Concerns about using pandemic test scores
One teacher at the September meeting asked why the district is using test scores from academic years impacted by the COVID-19 pandemic to justify closing the school while the Indiana Department of Education has urged caution when comparing 2021-2022 scores to other years due to pandemic learning loss.
School 19 has also seen an increase in English Language Learning students over the past few years. In 2018, almost 27 percent of School 19 identified as ELL students. In 2021, nearly 32 percent of students were non-English speakers.
Dickey said despite the pandemic, School 19’s low performance made the district feel it needed to act in urgency to address issues around grade configurations and enrollment zones in order to improve student academic performance.
Will IPS be able to find enough teachers next year?
The IPS plan would close schools in 2023, and grades would be reconfigured and new buildings would open for the 2024-25 school year. That means there will potentially be one-year contracts for some 6-8 grade teachers.
At the meeting, a seventh grade English teacher said she’s concerned how the district will be able to hire enough teachers for one-year positions, especially amid an ongoing national teacher shortage caused by the pandemic. The educator asked to remain anonymous to make sure she doesn’t receive unfair treatment from the district if she applies for a different job with IPS.
“As a teacher, and a relatively new teacher at that, I don’t think anybody’s gonna want to be hired here for one year,” the teacher said to the cheering crowd. “And that puts a huge burden on our sixth and seventh graders who are going to be in seventh and eighth grade next year.”
School 114 currently serves K-6 graders, but the elementary school would have to serve any middle schoolers who would like to remain at the school during the 2023-2024 academic year.
“So you’re bringing more children into these classrooms so that they will have less individual attention,” said a parent at the meeting. “Doesn’t that contradict the proposal?”
Dickey said the district acknowledged the plan, if approved, would lead to increased enrollment at the school during the 2023-2024 school year. But he said increasing enrollment during this transition year would provide the district with more resources long term.

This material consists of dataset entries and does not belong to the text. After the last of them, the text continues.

/-! ### Stream packets (R111, R113, R327) -/

/-- STREAM_PACKET: the granules of a partner's slice go to the Tine that the destination endpoint names, under substitution.
With no request of the context left they are discarded as duplicates (R325). -/
def Module.streamPacket (m : Module) (p v fromSlice : Nat) : Module :=
  m.consume p v 0x03 (fun m h gs =>
    let s := m.substOf 72 (h.dst % 64)
    let x := m.ctxOf h.ctx
    let part := (List.range x.remote.length).find? (fun i =>
      let r := x.remote.getD i (0, 0)
      decide (r.1 = h.src / 64) || decide (m.redirect r.1 = h.src / 64))
    let sl := (List.range x.sliceCount).find? (fun i => decide (m.siteOf x i = some s))
    let d := (m.tine s).seq.disp
    let run := if d.ctx = h.ctx ∧ m.rdB Reg.tineSeqStatus_stageActive [s] then some (d.req, d.stage, d.attempt)
      else (m.host.reqs.find? (fun (q : Nat × Req) => decide (q.2.phase = 1) && decide (q.2.ctx = h.ctx))).map
        (fun q => (q.1, q.2.stage, q.2.attempt))
    match part, sl, run with
    | some i, some dst, some (id, st, at') =>
      let m1 := m.subscribe (h.src / 64) [h.ctx]
      some { m1 with mesh := m1.mesh ++ gs.map (fun (g : Nat × Nat) =>
        { ctx := h.ctx, src := 0x10000 + 256 * i + fromSlice, dst := dst, chan := h.tag % 16, req := id, stage := st,
          attempt := at', data := g.1, synd := g.2 }) }
    | _, _, _ => some (m.lateCopy p))

/-! ### Transit (R328, R330, R337, R339, R341, R342) -/

/-- A packet with no route is counted; a request's sender hears of the package it cannot reach (R263, R339). -/
def Module.noRoute (m : Module) (k : Pkt) : Module :=
  let m1 := m.count Reg.rteNoRoute_count
  if (k.op = 0x01 ∨ k.op = 0x05) ∧ k.offset = 0 then
    let cid := if k.op = 0x01 then (k.data.headD (0, 0)).1 / 2 ^ 16 % 2 ^ 16 else 0
    let b := toLe 16 (complEntry cid 0 0 0 (Compl.of 0x09 0 (k.dst / 64) 0))
    match m1.sendMsg (k.src / 64) 0 0 0x02 k.tc k.ctx k.tag k.rem 16 (grans b) none with
    | some m2 => m2
    | none => m1.count Reg.rteNoRoute_count
  else m1

/-- PACKET_FORWARD: a packet for another package leaves on the port that the tables give. An unassigned package discards it; a
packet for this package whose opcode is reserved is discarded here; a standby sends its pair's work on to the active (R396). -/
def Module.packetForward (m : Module) (p v : Nat) : Module :=
  match m.headPkt p v with
  | none => m
  | some k =>
    let m1 := m.popPkt p v
    if m.isMine k then
      if k.op = 0 ∨ 8 < k.op then m1.count Reg.rteBadHeader_count
      else if m.pairState = 2 ∧ (k.op = 0x01 ∨ k.op = 0x03 ∨ k.op = 0x05) then
        (match m1.routePkt { k with dst := m.rd Reg.pairIds_peerPkg * 64 + k.dst % 64 } (m.role p = 1) with
         | some m2 => m2.count Reg.rteTransitPkts_count
         | none => m1.noRoute k)
      else m
    else if m.own = 0x3FFF then m1.count Reg.rteNoRoute_count
    else match m1.routePkt k (m.role p = 1) with
      | some m2 => if k.hops + 1 > 6 then m2 else m2.count Reg.rteTransitPkts_count
      | none => m1.noRoute k

/-- MESSAGE_REASSEMBLY_TIMEOUT: a partial message of a source endpoint, tag and VC is given up; a reply's request meets a
link fault (R331). -/
def Module.reassemblyTimeout (m : Module) (src tag vc : Nat) : Module :=
  match m.rte.parts.find? (fun (x : Partial) => x.src = src && x.tag = tag && x.vc = vc) with
  | none => m
  | some x =>
    let m1 := ({ m with rte := { m.rte with parts := m.rte.parts.filter (fun y => y ≠ x) } } : Module).count Reg.rteNoRoute_count
    if x.hdr.op = 0x02 then
      (match m1.awaiting (src / 64) tag with
       | some id => let (f, m2) := m1.newFault
                    m2.linkFault f id
       | none => m1)
    else m1

/-! ### Notices (R338) -/

/-- NOTICE: a member of the own group reports its path to a member or a group down or up. -/
def Module.noticePacket (m : Module) (p : Nat) (group : Bool) (target : Nat) (down : Bool) : Module :=
  m.consume p 0 0x08 (fun m h _ =>
    let n := (h.src / 64 % 32, group, target)
    let rest := m.rte.notices.filter (fun x => x ≠ n)
    some ({ m with rte := { m.rte with notices := if down then rest ++ [n] else rest } } : Module).routesChanged)

/-- NOTICE_SEND: firmware tells the group what lies behind a port that has left or come back to UP, and resends the standing
down notices when the port is local. -/
def Module.noticeSend (m : Module) (p : Nat) : Module :=
  let (g, t) := m.behind p
  let st := m.linkState p
  if m.role p = 0 ∨ m.role p = 3 ∨ 64 ≤ p ∨ m.rd Reg.fabLinkStatus_peerPkg [p] = 0x3FFF then m
  else if st = 2 then
    let m1 := if m.rte.sent.elem (g, t) then m.sendNotice g t false else m
    if m1.role p = 1 then m1.rte.sent.foldl (fun m x => m.sendNotice x.1 x.2 true) m1 else m1
  else if (st = 0 ∨ st = 4) ∧ !m.rte.sent.elem (g, t) then m.sendNotice g t true
  else m

/-! ### The package's ID (R345) -/

/-- Every port in UP reinitialises. -/
def Module.reinitAll (m : Module) : Module := (List.range 64).foldl (fun m p => m.reinitAsk p) m

/-- FABRIC_JOIN. -/
def Module.fabricJoin (m : Module) (e : List Nat) : Module :=
  m.mgmt 0x90 e (fun m cid =>
    let g := ent e 40 2
    let n := e.getD 42 0
    let id := 32 * g + n
    if 511 < g ∨ 31 < n ∨ id = 0x3FFF then m.finish 0 cid (mgmtStatus 0x0F)
    else if m.rdB Reg.rteId_assigned then m.finish 0 cid (mgmtStatus 0x86)
    else if (List.range 64).any (fun p => decide (m.linkState p = 2) && decide (m.rd Reg.fabLinkStatus_peerPkg [p] = id)) then
      m.finish 0 cid (mgmtStatus 0x87)
    else (((m.wr Reg.rteId_pkgId id).set1 Reg.rteId_assigned).reinitAll).finish 0 cid Compl.done)

/-- FABRIC_LEAVE: fabric ingress stops until every accepted fabric request has completed. A second one waits. -/
def Module.fabricLeave (m : Module) (e : List Nat) : Module :=
  if m.rte.leaving.isSome then m
  else m.mgmt 0x91 e (fun m cid =>
    if !m.rdB Reg.rteId_assigned then m.finish 0 cid (mgmtStatus 0x86)
    else if m.pairState ≠ 0 then m.finish 0 cid (mgmtStatus 0x88)
    else { m with rte := { m.rte with leaving := some (0, cid) } })

/-- FABRIC_LEAVE_DONE. -/
def Module.fabricLeft (m : Module) : Module :=
  match m.rte.leaving with
  | none => m
  | some (q, cid) =>
    if m.host.reqs.any (fun (x : Nat × Req) => x.2.origin = 1) || !m.host.ingress.isEmpty then m
    else (((({ m with rte := { m.rte with leaving := none } } : Module).wr Reg.rteId_pkgId 0x3FFF).clr Reg.rteId_assigned).reinitAll).finish
      q cid Compl.done

/-! ### Tables and counters (R228, R240, R304, R336, R341) -/

/-- RTE_COMMIT: the shadow tables take effect at the next round boundary. -/
def Module.rteCommit (m : Module) : Module := m.set1 Reg.rteStatus_commitPending

/-- SHADOW_TABLE_WRITE: table 0 group, 1 local, 2 and 3 the low and the high word of the exception table. DESIGN CHOICE: the whole word is
one RW field (R11), so the bits that R333 to R335 reserve inside an entry read back as written; R12 alone would read them as 0. -/
def Module.shadowWrite (m : Module) (table i v : Nat) : Module :=
  if m.rdB Reg.rteStatus_commitPending then m.set1 Reg.rteStatus_ignoredWrite
  else match table with
    | 0 => if i < 512 then m.wr Reg.rteGroupSh_word v [i] else m
    | 1 => if i < 32 then m.wr Reg.rteLocalSh_word v [i] else m
    | 2 => if i < 1024 then m.wr Reg.rteExcSh_lo v [i] else m
    | 3 => if i < 1024 then m.wr Reg.rteExcShHi_hi v [i] else m
    | _ => m

/-- A field's instances listed in the register store moved to another field (the shadow tables become those in force). -/
def Module.copyField (m : Module) (src dst : Fld) (n : Nat) : Module :=
  iter n (fun i m => m.wr dst (m.rd src [i]) [i]) m

/-- The ports by which a request's partners are reached. -/
def Module.partnerPorts (m : Module) (r : Req) : List (Option Nat) :=
  r.quotes.map (fun q => m.tableRoute (m.redirect q.1) (2 + (m.ctxOf r.ctx).latClass) false false)

/-- The commit at a round boundary (R336): a request whose routes it changes meets a link fault (R413). -/
def Module.commitTables (m : Module) : Module :=
  if m.rdB Reg.rteStatus_commitPending then
    let m1 := (((((m.copyField Reg.rteGroupSh_word Reg.rteGroup_word 512).copyField Reg.rteLocalSh_word Reg.rteLocal_word 32).copyField
      Reg.rteExcSh_lo Reg.rteExc_lo 1024).copyField Reg.rteExcShHi_hi Reg.rteExcHi_hi 1024).clr Reg.rteStatus_commitPending).routesChanged
    let hit := (m.host.reqs.filter (fun (x : Nat × Req) => x.2.counted && decide (m.partnerPorts x.2 ≠ m1.partnerPorts x.2))).map Prod.fst
    if hit = [] then m1
    else
      let (f, m2) := m1.newFault
      m2.charge f (fun id _ => hit.elem id)
  else m

/-- Several counters cleared. -/
def Module.clrs (m : Module) (fs : List Fld) (i : List Nat) : Module := fs.foldl (fun m f => m.wr f 0 i) m

/-- RTE_CLR_ALL. -/
def Module.rteClr (m : Module) : Module :=
  m.clrs [Reg.rteNoRoute_count, Reg.rteBadHeader_count, Reg.rteHopLimit_count, Reg.rteDetoured_count, Reg.rteEpochDiscards_count,
    Reg.rteTransitPkts_count] []

/-- FAB_CLR_ALL. -/
def Module.fabClr (m : Module) (p : Nat) : Module :=
  if p < 64 then
    m.clrs [Reg.fabCrcErr_count, Reg.fabNakSent_count, Reg.fabReplayedFlits_count, Reg.fabAckTimeouts_count, Reg.fabAckErr_count,
      Reg.fabDuplicates_count, Reg.fabCodeCorr_count, Reg.fabCodeCheckfield_count, Reg.fabBudgetZero_count, Reg.fabFlushedPkts_count,
      Reg.fabMapChanges_count, Reg.fabCreditLeaks_count] [p]
  else m

/-- ADM_CNT_CLR_PEAK. -/
def Module.clrPeak (m : Module) : Module := m.clr Reg.admCopyPeak_peakBytes

/-- ADM_CNT_CLR_REASONS. -/
def Module.clrReasons (m : Module) : Module := iter 12 (fun i m => m.wr Reg.admRejReason_count 0 [i]) m

/-- ADM_CNT_CLR_OUTCOMES. -/
def Module.clrOutcomes (m : Module) : Module :=
  ({ m with adm := { m.adm with accepted := 0 } } : Module).clrs [Reg.admRejected_count, Reg.admLate_count, Reg.admLateSecond_count,
    Reg.admLateUnprot_count, Reg.admLateUnexplained_count, Reg.admThrottleHeld_count] []

end Sys2Proof.Machine
end

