/-- PAIR_HANDOVER refused (R402). -/
def Module.handoverRefused (m : Module) : Module :=
  let m1 : Module := { m with pair := { m.pair with handover := none, cmd := match m.pair.cmd with
    | some (1, _, _) => none
    | c => c } }
  match m.pair.cmd with
  | some (1, q, cid) => m1.finish q cid (mgmtStatus 0x8D)
  | _ => m1

/-- The standby claims: it acknowledges no more renewals and asks the witness (R394). -/
def Module.claim (m : Module) : Module :=
  if m.pairState ≠ 2 then m
  else
    let m1 := (m.handoverRefused.setPair 5).clr Reg.pairStatus_formed
    let m2 : Module := { m1 with pair := { m1.pair with expired := false, renewed := false } }
    m2.leaseRep m2.witnessPkg 0x06 0 0x3FFF none

/-- A member enters JOINING; what it holds of the delta stream stays. -/
def Module.toJoining (m : Module) : Module :=
  let m1 := (((m.setPair 1).clr Reg.pairStatus_formed).dropLease).askNoMore
  { m1 with pair := { m1.pair with granted := none, expired := false, renewed := false } }

/-- STANDBY_LOSS: 3 rounds have passed beyond the boundary of a round whose delta is not acknowledged. -/
def Module.standbyLoss (m : Module) : Module :=
  if m.pair.unacked.any (fun d => decide (d.round + 4 ≤ m.hub.round)) then m.standbyLost else m

/-- PAIRING_PORT_DOWN: port 62 or 63 is not UP. The active loses its standby; a standby claims when both are down, else it
joins again. -/
def Module.pairingPortDown (m : Module) (p : Nat) : Module :=
  if (p ≠ 62 ∧ p ≠ 63) ∨ m.linkState p = 2 then m
  else if m.pairState = 3 then m.standbyLost
  else if m.pairState = 2 then
    (if m.linkState 62 ≠ 2 ∧ m.linkState 63 ≠ 2 then m.claim else m.toJoining)
  else m.clr Reg.pairStatus_formed

/-- CLOSE_TIMEOUT: no CLOSE for 2 consecutive rounds of the active. -/
def Module.closeTimeout (m : Module) : Module := m.claim

/-- FAIL_FAST received: a standby claims; the witness waits for the RELEASE that follows. -/
def Module.failFastRx (m : Module) (p : Nat) : Module :=
  m.takeLease p 0x09 (fun m b _ =>
    if m.pairState = 2 ∧ b.sender = m.peer then (m.pairEvent Reg.pairEvents_failFastRx).claim else m)

/-- DETACH received: the active's standby leaves. -/
def Module.detach (m : Module) (p : Nat) : Module :=
  m.takeLease p 0x0B (fun m b _ => if b.sender = m.peer then m.standbyLost else m)

/-! ### Serving (R381, R395, R396, R402) -/

/-- A member starts to serve with an epoch: it holds the lease, and every context draws a new nonce base (R465). -/
def Module.serve (m : Module) (st epoch : Nat) : Module :=
  let m1 := (((m.setPair st).wr Reg.pairEpoch_epoch epoch).setLease leaseCycles).askNoMore
  { m1 with sec := { m1.sec with ctxNonce := [] }
            pair := { m1.pair with granted := none, expired := false, renewed := false, bound := false
                                   synced := m1.pair.synced && decide (st = 3) } }

/-- The active's numbering is from now on this module's own: what was acknowledged before counts as the round that ended, since
nothing of this numbering is outstanding (R395, R402). -/
def Module.ownNumbering (m : Module) : Module :=
  { m.wr Reg.pairAcked_roundAcked ((m.hub.round + 2 ^ 32 - 1) % 2 ^ 32) with pair := { m.pair with unacked := [], outSent := [] } }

Many parents were concerned about the job security of the current staff. Innovation charter school staff are not allowed to be members of the IPS union, per state law, so their contracts will be terminated at the end of the school year if the plan is approved. Innovation charter school staff can apply for open positions with IPS, but Dickey said he doesn’t know how many staff members the district will hire to stay at the school. He said interested staff will be able to interview for open positions at the merged school.
A final version of the overhaul proposal is expected to be released Thursday. The IPS board of commissioners are scheduled to vote on the plan Nov. 9.
Eric Weddle contributed to this story.